Prompt Categorization:

python examples/prompt_categorization.py

Dashboard Generation:

python examples/generate_dashboard.py
python examples/dashboard.py

Outputs

Ranked Models: A list of models ordered by their PageRank scores.
Graph Representation: A directed graph showing the flow of endorsements.
Processing Times: Benchmark of evaluation times for each model.
Interactive Visualizations: HTML-based interactive graphs with node and edge details.
Static Visualizations: PNG images of the endorsement graph.
Confidence Intervals: Statistical confidence bounds for model rankings.
Significance Tests: Statistical significance indicators between adjacent ranks.
Category Rankings: Model performance across different prompt categories.

Dashboard Details

The dashboard provides:

Overall model rankings with confidence intervals
Category-specific performance analysis
Interactive graph visualizations
Model comparison tools

Download Options

⬇️ Download Dashboard HTML - Save and open locally in any browser

Applications

Benchmarking: Evaluate and rank new or existing LLMs.
Specialization Analysis: Test domain-specific capabilities (e.g., legal, medical).
Model Optimization: Identify strengths and weaknesses for targeted fine-tuning.
Public Leaderboards: Maintain transparency and foster healthy competition among models.

Development

Release Process

To build and release a new version of SlopRank to PyPI:

Update the version number in pyproject.toml following semantic versioning
Update the Changelog section below with all changes
Clean previous builds: rm -rf build/ dist/ *.egg-info/
Build the package: python -m build
Validate the package: twine check dist/*
Upload to PyPI: twine upload dist/*
Create a GitHub release with the changelog info

Troubleshooting Releases

If you get permission errors during upload, check your PyPI credentials
If the build fails, ensure all dependencies are correctly listed in pyproject.toml
If the package fails validation, fix the issues before attempting to upload again

Version History

Recent Updates (v0.3.15+)

🚀 Major Performance Upgrade: Bodo-First Architecture

✅ Bodo is now the default - included in standard installation
✅ 3-5x performance by default - no configuration needed
✅ Switchable backend system - environment variable control
✅ Direct Bodo integration for maximum performance
✅ Intelligent fallback to pandas when needed
✅ Simplified high-performance installation model

See the CHANGELOG.md file for a detailed version history and release notes.

Ideas for Contributions

Suggested Improvements

Improve visualization options and customization.
Add more statistical analysis methods.
Develop a public leaderboard to showcase rankings.
Enhance the web dashboard with more interactive features.
Add support for multi-language evaluation by introducing localized prompts.
Implement cost estimation and optimization features.

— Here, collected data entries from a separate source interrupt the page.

theorem regOf_reserved {r : RegNo}
    (h : r.toNat = 0x00007 ∨ (0x00010 ≤ r.toNat ∧ r.toNat ≤ 0x0FFFF) ∨ r.toNat = 0x1FFFF ∨
      (0x30003 ≤ r.toNat ∧ r.toNat ≤ 0x3FFFF) ∨ (0x50003 ≤ r.toNat ∧ r.toNat ≤ 0x7FFFF)) : regOf r = .reserved := by
  by_cases hlow : r.toNat < 0x10000
  · rw [regOf_scalar hlow]
    obtain hres | ⟨hle, hne, -⟩ := scalarReg_cases r.toNat
    · exact hres
    · omega
  · have hpay : txPayBase = 0x10000 ∧ Config.txPaySize = 65535 := by decide
    have hfrm : txFrmBase = 0x20000 ∧ Config.txFrmSize = 65539 := by decide
    have hbuf : rxBufBase = 0x40000 ∧ Config.rxBufSize = 65539 := by decide
    unfold regOf
    rw [if_neg (by omega), if_neg (by omega), if_neg (by omega), if_neg (by omega)]

/-- Settles O51: R49 holds at reset and every step keeps it. -/
theorem ruleR49InReachableStates : Obligations.RuleR49InReachableStates := by
  intro agenda incoming n t h
  exact run_induct (fun _ _ hs hstep => (step_moves hstep).keeps_ruleR49 hs) (ruleR49_of_units_reset rfl rfl) h

/-- Settles O45: the number names no register, and `reserved` reads 0 and takes no write. -/
theorem reservedNumbers : Obligations.ReservedNumbers := by
  intro s r v h
  have hr := regOf_reserved h
  constructor
  · simp only [hostTurn, hr]
    rfl
  · simp [hostTurn, hr, writeReg]

/-- Settles O53, by the definition of the reset step and of the reset state. -/
theorem resetStep : Obligations.ResetStep := fun _ => ⟨rfl, rfl, rfl⟩

end Sys2Proof.Machine
end
section
/-! The pure functions: the laws of the fold the checksum rests on (40_checksum.md R122, R124), and the built frame byte
by byte (30_encoding.md R90, R106). -/

namespace Sys2Proof.Machine

/-- The seed can be left to the end (40_checksum.md R122 (c)). -/
theorem fold_eq_seed_xor (bytes : List Byte) (seed : Byte) : fold bytes seed = seed ^^^ fold bytes 0x00 := by
  induction bytes using List.reverseRecOn with
  | nil => simp [fold]
  | append_singleton bytes b ih => rw [fold_append_singleton, fold_append_singleton, ih, BitVec.xor_assoc]

/-- The checksum byte makes the XOR of the whole its own seed (40_checksum.md R124). -/
theorem fold_append_fold (head : List Byte) (seed : Byte) : fold (head ++ [fold head seed]) 0x00 = seed := by
  rw [fold_append_singleton, fold_eq_seed_xor head seed, BitVec.xor_comm, BitVec.xor_assoc, BitVec.xor_self,
    BitVec.xor_zero]

/-- The two bytes of `u16_be` give the number back (00_scope.md R10, 30_encoding.md R97). -/
theorem lengthField_u16be {v : Nat} (h : v < 2 ^ 16) :
    lengthField (BitVec.ofNat 8 (v / 256)) (BitVec.ofNat 8 (v % 256)) = v := by
  simp only [lengthField, BitVec.toNat_ofNat]
  omega

/-- The bytes of a built frame: a header of three, the payload, the end byte and the checksum. -/
theorem buildFrame_eq_cons (payload : List Byte) :
    buildFrame payload =
      stx :: BitVec.ofNat 8 ((payload.length + 1) / 256) :: BitVec.ofNat 8 ((payload.length + 1) % 256) ::
        (payload ++ [etx, frameChecksum payload]) := by
  simp [buildFrame, frameHead, u16be]

theorem frameHead_length (payload : List Byte) : (frameHead payload).length = payload.length + 4 := by
  simp [frameHead, u16be]

theorem buildFrame_length (payload : List Byte) : (buildFrame payload).length = payload.length + 5 := by
  simp [buildFrame, frameHead_length]

/-- All before the checksum byte is the frame's head (41_frame_build_parse.md R140). -/
theorem buildFrame_take_head (payload : List Byte) :
    (buildFrame payload).take (payload.length + 4) = frameHead payload := by
  rw [buildFrame, ← frameHead_length, List.take_left]

theorem buildFrame_payload_byte (payload : List Byte) {i : Nat} (h : i < payload.length) :
    (buildFrame payload)[3 + i]? = payload[i]? := by
  simp [buildFrame_eq_cons, Nat.add_comm 3 i, List.getElem?_append_left h]

theorem buildFrame_end_byte (payload : List Byte) : (buildFrame payload)[payload.length + 3]? = some etx := by
  simp [buildFrame_eq_cons]

theorem buildFrame_checksum_byte (payload : List Byte) :
    (buildFrame payload)[payload.length + 4]? = some (frameChecksum payload) := by
  rw [buildFrame, ← frameHead_length, List.getElem?_concat_length]

/-- Every output of `build` is a sequence a READ accepts (30_encoding.md R106). -/
theorem acceptedFrame_buildFrame {payload : List Byte} (h : payload.length ≤ 65534) :
    AcceptedFrame (buildFrame payload) := by
  have hlen := buildFrame_length payload
  have hfield : lengthField ((buildFrame payload).getD 1 0) ((buildFrame payload).getD 2 0) = payload.length + 1 := by
    rw [buildFrame_eq_cons]
    exact lengthField_u16be (by omega)
  exact ⟨by omega, rfl, by omega, fold_append_fold _ _⟩

/-- Settles O40: each offset of the frame, its head and its checksum byte by name. -/
theorem frameLayout : Obligations.FrameLayout := by
  intro payload h F n
  have hn : n.toNat = payload.length + 1 := by
    simp only [n, BitVec.toNat_ofNat]
    omega
  have hhi : n.extractLsb' 8 8 = BitVec.ofNat 8 ((payload.length + 1) / 256) := by
    apply BitVec.eq_of_toNat_eq
    simp [hn, Nat.shiftRight_eq_div_pow]
  have hlo : n.extractLsb' 0 8 = BitVec.ofNat 8 ((payload.length + 1) % 256) := by
    apply BitVec.eq_of_toNat_eq
    simp [hn]
  refine ⟨buildFrame_length payload, rfl, ?_, ?_, fun i => buildFrame_payload_byte payload,
    buildFrame_end_byte payload, ?_⟩
  · rw [hhi]
    rfl
  · rw [hlo]
    rfl
  · rw [buildFrame_take_head]
    exact buildFrame_checksum_byte payload

end Sys2Proof.Machine
end
section
/-! NOP and the reserved command values (30_encoding.md R104). -/

namespace Sys2Proof.Machine

/-- The fields of R104 are those of every value but the eight of R101. -/
theorem reservedFields_of_not_valid : ∀ w : Byte,
    w ∉ ([0x00, 0x01, 0x02, 0x03, 0x04, 0x05, 0x06, 0x0D] : List Byte) →
      reservedFields (w.extractLsb' 0 3) (w.extractLsb' 3 1) (w.extractLsb' 4 4) = true := by
  decide

theorem decodeCmd_of_reserved {w : Byte}
    (h : reservedFields (w.extractLsb' 0 3) (w.extractLsb' 3 1) (w.extractLsb' 4 4) = true) :
    decodeCmd w = .reservedCmd (w.extractLsb' 0 3) (w.extractLsb' 3 1) (w.extractLsb' 4 4) :=
  if_pos h

theorem issueCommand_eq_exec (w : Byte) (s : State) : issueCommand w s = exec (decodeCmd w) s := rfl

theorem reservedFlagsTx_iff : ∀ op : BitVec 3, reservedFlagsTx op = true ↔ ¬(op = 4 ∨ op = 5 ∨ op = 6) := by
  decide

theorem reservedFlagsRx_iff : ∀ op : BitVec 3, reservedFlagsRx op = true ↔ ¬(op = 1 ∨ op = 2 ∨ op = 3) := by
  decide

Contributions are welcome! If you have ideas for improving the framework, feel free to open an issue or submit a pull request.

Acknowledgments

Special thanks to:

Bodo.ai for the high-performance parallel computing platform
SimonW for the excellent llm library and ecosystem
The AI community for driving innovation in model evaluation

Flexible High-Performance Processing

SlopRank features a switchable pandas backend system that automatically optimizes for your environment:

# Standard installation (includes Bodo for high performance)
pip install sloprank

# Compatibility installation (regular pandas only)
pip install sloprank[pandas]

# SlopRank automatically uses the best backend (Bodo by default)
sloprank run --prompts prompts.csv --output-dir results --models "gpt-4o,claude-3.5-sonnet-latest"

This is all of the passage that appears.